(Saved data entries)
-- ==== Sys2Proof/Certificates/Slice0/Obligations.lean ====
section
/-! DEFINITION. The statements for the provers, one `def Obligations.<Name> : Prop` each, in the order of
OBLIGATIONS.json. Where a statement rests on a choice of the model, its docstring names the log entry. These
choices stand behind many of them: instants are operands, and none lies before `now` (log entry 2); a
timer, a window and a point come at their own instants (3, 16, 17); the order in which the blocks take a
crossing is an operand (5); the transmitter chooses at the end of an acknowledgement that removes entries,
and at a command's end (6); a request command is its whole frame (7); the widths of reply fields are those
that R194 gives (21). -/

open Sys2Proof Sys2Proof.Machine

/-! ### The step, the resets -/

/-- The step is exec of the command at the front of the queue, on the state with the queue's rest, and
every command of every state answers a next state. An empty queue idles (the model's choices: log entries
1 and 15). -/
def Obligations.StepRunsTheFrontCommand : Prop :=
  (∀ (c : Instr) (cs : List Instr) (s : State),
    step { s with pending := c :: cs } = exec c { s with pending := cs } ∧
    ∃ t, exec c { s with pending := cs } = .next t ∧ t.pending = cs) ∧
  ∀ s : State, s.pending = [] → step s = .next s

/-- POWER_ON puts every block at its reset values, empties the trip record store and enters STARTUP
(R147, R172). The raw lines keep their levels, and a line away from its reset value starts its count of
4 ms at the reset (R123; the model's choice, log entry 8). -/
def Obligations.PowerOnPutsEveryBlockAtItsResetValues : Prop :=
  ∀ (time : Nat) (straps : Straps) (s : State), ∃ t,
    exec (.powerOn time straps) s = .next t ∧ t.afterReset straps .powerOn ∧
    t.store = { records := [], next := 1, lost := 0 } ∧ t.now = max s.now time ∧
    (∀ g, (t.group g).rawAux = (s.group g).rawAux) ∧ t.gcc.rawStop = s.gcc.rawStop ∧
    t.pending = s.pending

/-- R154, R172: PIN_RESET keeps the trip record store, with each PENDING outcome UNVERIFIED, and puts
every other block at its reset values (R1, R16, R40, R62, R88, R101, R122, R158, R174). The raw lines keep
their levels, and a line away from its reset value starts its count of 4 ms at the reset (R123; the
model's choice, log entry 8). -/
def Obligations.PinResetKeepsTheTripRecordStore : Prop :=
  ∀ (time : Nat) (straps : Straps) (s : State), ∃ t,
    exec (.pinReset time straps) s = .next t ∧ t.afterReset straps .pin ∧
    t.store.next = s.store.next ∧ t.store.lost = s.store.lost ∧
    t.store.records.length = s.store.records.length ∧
    (∀ (i : Nat) (r r' : TripRecord), s.store.records[i]? = some r → t.store.records[i]? = some r' →
      (∀ g : GroupId, r'.outcomes[g] =
        if r.outcomes[g] = .pending then .unverified else r.outcomes[g]) ∧
      r' = { r with outcomes := r'.outcomes }) ∧
    t.now = max s.now time ∧
    (∀ g, (t.group g).rawAux = (s.group g).rawAux) ∧ t.gcc.rawStop = s.gcc.rawStop ∧
    t.pending = s.pending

## WHAT YOU SHOULD DO
Could you return exactly the stretch of the data above that starts at the line with "of 4 ms at the reset (R123; the" and ends at the line with "(∀ g : GroupId, r'.outcomes[g]", both lines included?

## TASK RESULT
their levels, and a line away from its reset value starts its count of 4 ms at the reset (R123; the
model's choice, log entry 8). -/
def Obligations.PinResetKeepsTheTripRecordStore : Prop :=
  ∀ (time : Nat) (straps : Straps) (s : State), ∃ t,
    exec (.pinReset time straps) s = .next t ∧ t.afterReset straps .pin ∧
    t.store.next = s.store.next ∧ t.store.lost = s.store.lost ∧
    t.store.records.length = s.store.records.length ∧
    (∀ (i : Nat) (r r' : TripRecord), s.store.records[i]? = some r → t.store.records[i]? = some r' →
      (∀ g : GroupId, r'.outcomes[g] =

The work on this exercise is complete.